Protokoll der Sitzung vom 07.03.2007

(Beifall bei den GRÜNEN)

Herr Dr. Beckstein, Sie haben sich damals auf diesen Kompromiss nicht freiwillig eingelassen. Überhaupt kam die ganze Bleiberechtsregelung nicht freiwillig in die Debatte, sondern es war einfach die Umsetzung von EU-Richtlinien. Sonst wären Sie das Thema überhaupt nicht angegangen.

Man muss dazu sagen: Der Kompromiss SchäubleMüntefering war schon äußerst schwach. Er wurde dann durch die Ergebnisse der Innenministerkonferenz unter Ihrer Leitung noch abgeschwächt.

(Beifall bei den GRÜNEN)

Jetzt fallen Sie, Herr Beckstein, auch noch hinter diese Beschlüsse zurück.

(Beifall bei den GRÜNEN)

Man muss sich überlegen: Was kann man von einem künftigen Ministerpräsidenten erwarten, der hinter seine eigenen Beschlüsse zurückfällt, der seinem eigenen Wort, das er noch vor drei Monaten gegeben hat, nicht traut?

(Beifall bei den GRÜNEN)

Herr Dr. Beckstein, der Beweggrund Ihres Handelns ist uns bekannt. Es ist reiner Populismus im Hinblick auf die nächste Wahl.

(Beifall bei den GRÜNEN)

Sie wollen sich bei Ihren Wählern lieb Kind machen und dafür müssen wieder einmal die Ausländer herhalten. Dabei sind sie wirklich in einer ganz miesen Position; das kann ich Ihnen sagen.

Es handelt sich um eine generell zu beobachtende Tendenz: In der Immigrationspolitik fi ndet zurzeit wieder ein absolutes Rollback statt. Das ist nur eine Ausbringungsform dieses Rollback. Ich fi nde, es ist bedauernswert, dass es in unserem Land wieder dazu kommt.

(Beifall bei den GRÜNEN)

Anstatt die Menschen, die zu uns kommen, die schon lange da sind und die schon hier gearbeitet haben, denen Sie die Arbeit weggenommen haben, als Bereicherung zu empfi nden, sehen Sie diese Menschen als Gefahr und einzig und allein als Kostenfaktor. Als Kostenfaktor kann man sie aber nicht sehen, Herr Dr. Beckstein, denn sie wollen hier arbeiten und würden dann auch Steuern zahlen.
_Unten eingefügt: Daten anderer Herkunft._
/-- A word has every field that the row it matches fixes. -/
theorem extractLsb'_of_hits {r : Row} {w : Word} {lo n : Nat} (h : r.hits w = true)
    (hm : r.mask.extractLsb' lo n = BitVec.allOnes n) : w.extractLsb' lo n = r.fixed.extractLsb' lo n := by
  have hfixed : w &&& r.mask = r.fixed := beq_iff_eq.mp h
  rw [← hfixed, extractLsb'_and_of_allOnes hm]

/-- The rows of the ALU-with-immediate opcode fix `funct3`, and with the `funct3` of a shift they fix `funct7` too, as
0000000, or for a right shift as 0100000. -/
theorem shift_row_funct7 :
    ∀ r ∈ instrRows, opcodeOf r.fixed = 0b0010011#7 → funct3Of r.mask = BitVec.allOnes 3 ∧
      (funct3Of r.fixed = 0b001#3 ∨ funct3Of r.fixed = 0b101#3 → funct7Of r.mask = BitVec.allOnes 7 ∧
        (funct7Of r.fixed = 0b0000000#7 ∨ funct3Of r.fixed = 0b101#3 ∧ funct7Of r.fixed = 0b0100000#7)) := by
  decide

/-- A word with the opcode and `funct3` of a shift by an immediate and with any other `funct7` is invalid. -/
theorem decodeWord_shift_other_funct7 {f7 : BitVec 7} {f3 : BitVec 3} (k rs1 rd : RegIdx)
    (hf3 : f3 = 0b001#3 ∨ f3 = 0b101#3) (hzero : f7 ≠ 0b0000000#7) (harith : f3 = 0b101#3 → f7 ≠ 0b0100000#7) :
    decodeWord (encodeR f7 k rs1 f3 rd 0b0010011#7) = .inv (encodeR f7 k rs1 f3 rd 0b0010011#7) := by
  rcases hits_or_unmatched (encodeR f7 k rs1 f3 rd 0b0010011#7) with ⟨r, hr, hhit⟩ | hun
  · have hop : opcodeOf r.fixed = 0b0010011#7 := (opcodeOf_of_hits hr hhit).symm.trans (opcodeOf_encodeR ..)
    obtain ⟨hmask3, hshift⟩ := shift_row_funct7 r hr hop
    have hrow3 : funct3Of r.fixed = f3 := (extractLsb'_of_hits hhit hmask3).symm.trans (funct3Of_encodeR ..)
    rw [hrow3] at hshift
    obtain ⟨hmask7, hvalid⟩ := hshift hf3
    have hrow7 : funct7Of r.fixed = f7 := (extractLsb'_of_hits hhit hmask7).symm.trans (funct7Of_encodeR ..)
    rw [hrow7] at hvalid
    rcases hvalid with hlogic | ⟨hright, hsra⟩
    · exact absurd hlogic hzero
    · exact absurd hsra (harith hright)
  · exact decodeWord_of_unmatched hun

end Sys2Proof
end

section
/-! Integer arithmetic, logic, shifts and comparisons: each result as the arithmetic of the operands' values, and the
statements about the instructions (`40_integer_alu.md` R130 to R151). -/

namespace Sys2Proof.Machine

/-! ## Results as arithmetic (R10, R130) -/

theorem sub_eq_ofInt_sub (a b : Word) : a - b = BitVec.ofInt 32 ((a.toNat : Int) - (b.toNat : Int)) := by
  apply BitVec.eq_of_toInt_eq
  rw [BitVec.toInt_sub, BitVec.toInt_ofInt, BitVec.toInt_eq_toNat_bmod, BitVec.toInt_eq_toNat_bmod,
    Int.sub_bmod_bmod, Int.bmod_sub_bmod]

theorem shiftLeft_eq_ofNat_mul (v : Word) (n : Nat) : v <<< n = BitVec.ofNat 32 (v.toNat * 2 ^ n) := by
  apply BitVec.eq_of_toNat_eq
  rw [BitVec.toNat_shiftLeft, BitVec.toNat_ofNat, Nat.shiftLeft_eq]

theorem ushiftRight_eq_ofNat_div (v : Word) (n : Nat) : v >>> n = BitVec.ofNat 32 (v.toNat / 2 ^ n) := by
  rw [← Nat.shiftRight_eq_div_pow, ← BitVec.toNat_ushiftRight, BitVec.ofNat_toNat, BitVec.setWidth_eq]

/-- Division of `Int` by a positive number is floor division, so the sign bits that come in are those of the floor. -/
theorem sshiftRight_eq_ofInt_div (v : Word) (n : Nat) : v.sshiftRight n = BitVec.ofInt 32 (v.toInt / 2 ^ n) := by
  rw [BitVec.sshiftRight_eq, Int.shiftRight_eq_div_pow, Nat.cast_pow, Nat.cast_ofNat]

theorem shiftAmount_eq_mod (v : Word) : shiftAmount v = v.toNat % 32 :=
  BitVec.extractLsb'_toNat 0 5 v

/-- The amount of a shift by an immediate, for both settings of SHAMT_SOURCE (R103). -/
theorem State.shamt_eq (s : State) (k : BitVec 5) :
    s.shamt k = if s.cfg.shamtSource = .field then k.toNat else (s.reg k).toNat % 32 := by
  rw [State.shamt]
  cases s.cfg.shamtSource with
  | field => rfl
  | register => exact shiftAmount_eq_mod _

theorem flagWord_ltS (a b : Word) : flagWord (ltS a b) = if a.toInt < b.toInt then 1#32 else 0#32 := by
  simp only [flagWord, ltS, decide_eq_true_eq]

theorem flagWord_ltU (a b : Word) : flagWord (ltU a b) = if a.toNat < b.toNat then 1#32 else 0#32 := by
  simp only [flagWord, ltU, decide_eq_true_eq]

theorem toInt_imm12 (imm : BitVec 12) : (imm12 imm).toInt = imm.toInt :=
  BitVec.toInt_signExtend_of_le (by decide)

/-- `result_spec` for a value given in another form. -/
theorem result_spec_of_eq (s : State) (rd : RegIdx) {v v' : Word} (hv : v = v') :
    ∃ t, s.result rd v = .next t ∧ OnlyWrites s t rd v' (s.pc + 4#32) :=
  hv ▸ result_spec s rd v

/-! ## The immediates (R131 to R138) -/

/-- Settles O23: the encoder lays out the two words, and each instruction ends with its result. -/
theorem upperImmediates : Obligations.UpperImmediates := fun rd imm s =>
  ⟨decodeOfEncodeIsIdentity (.lui rd imm) rfl, decodeOfEncodeIsIdentity (.auipc rd imm) rfl,
    result_spec s rd _, result_spec s rd _⟩

/-- Settles O24: the encoder lays out the four words, and each instruction ends with its result. -/
theorem addAndLogicImmediates : Obligations.AddAndLogicImmediates := fun rd rs1 imm s =>
  ⟨decodeOfEncodeIsIdentity (.addi rd rs1 imm) rfl, decodeOfEncodeIsIdentity (.xori rd rs1 imm) rfl,
    decodeOfEncodeIsIdentity (.ori rd rs1 imm) rfl, decodeOfEncodeIsIdentity (.andi rd rs1 imm) rfl,
    result_spec s rd _, result_spec s rd _, result_spec s rd _, result_spec s rd _⟩

/-- Settles O25: sign extension keeps the signed value of the immediate, so SLTI compares with the immediate itself. -/
theorem setLessThanImmediates : Obligations.SetLessThanImmediates := by
  intro rd rs1 imm s
  have hslti : flagWord (ltS (s.reg rs1) (imm12 imm)) = if (s.reg rs1).toInt < imm.toInt then 1#32 else 0#32 := by
    rw [flagWord_ltS, toInt_imm12]
  exact ⟨decodeOfEncodeIsIdentity (.slti rd rs1 imm) rfl, decodeOfEncodeIsIdentity (.sltiu rd rs1 imm) rfl,
    result_spec_of_eq s rd hslti, result_spec_of_eq s rd (flagWord_ltU _ _)⟩

/-- Settles O26: the shifts as arithmetic by the amount that SHAMT_SOURCE selects, and the words of other `funct7`. -/
theorem shiftsByImmediate : Obligations.ShiftsByImmediate := by
  intro rd rs1 k s n
  have hn : s.shamt k = n := s.shamt_eq k
  refine ⟨decodeOfEncodeIsIdentity (.slli rd rs1 k) rfl, decodeOfEncodeIsIdentity (.srli rd rs1 k) rfl,
    decodeOfEncodeIsIdentity (.srai rd rs1 k) rfl, fun f7 hzero => ?_, fun f7 hzero harith => ?_, ?_, ?_, ?_⟩
  · exact decodeWord_shift_other_funct7 k rs1 rd (.inl rfl) hzero fun h => absurd h (by decide)
  · exact decodeWord_shift_other_funct7 k rs1 rd (.inr rfl) hzero fun _ => harith
  · exact result_spec_of_eq s rd (hn ▸ shiftLeft_eq_ofNat_mul (s.reg rs1) (s.shamt k))
  · exact result_spec_of_eq s rd (hn ▸ ushiftRight_eq_ofNat_div (s.reg rs1) (s.shamt k))
  · exact result_spec_of_eq s rd (hn ▸ sshiftRight_eq_ofInt_div (s.reg rs1) (s.shamt k))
Die betroffenen Menschen sollen sich integrieren, werden jedoch durch Sie daran gehindert.

(Beifall bei den GRÜNEN)

Es geht um Schicksale und nicht um Kostenfaktoren. Das möchte ich einer christlichen Partei mit auf den Weg geben. Christen kümmern sich normalerweise weniger um Kosten als um Menschen, aber bei Ihnen ist es umgekehrt.

(Beifall bei den GRÜNEN)

Sie wissen ganz genau, wie schwer es für diese Menschen ist, innerhalb eines halben Jahres Arbeit zu fi nden. Noch dazu können ihnen Deutsche und EU-Bürger vorgezogen werden. Sie aber sagen: Wir geben ihnen nur dann das Bleiberecht, wenn sie Arbeit haben. Diese Menschen fi nden keine Arbeit, weil sie kein Bleiberecht haben. Das erinnert mich an den Hauptmann von Köpenick. Dem Schuster Voigt wurde gesagt: Du hast keine Arbeit, du bekommst keine Wohnung, und wenn du keine Wohnung vorweisen kannst, dann bekommst du auch keine Arbeit. Schuster Voigt – damit möchte ich schließen, ich kann mich seinen Worten anschließen – hat gesagt: Erst kommt die Wanze und dann die Wanzenordnung. – Erst kommt der Mensch, dann die Menschenordnung.

(Beifall bei den GRÜNEN und bei der SPD)

Nächste Wortmeldung: Herr Kollege König.

Herr Präsident, Kolleginnen und Kollegen! Worum geht es? – Es geht um abgelehnte

Asylbewerber, die aus den unterschiedlichsten Gründen nicht aus Deutschland abgeschoben werden können.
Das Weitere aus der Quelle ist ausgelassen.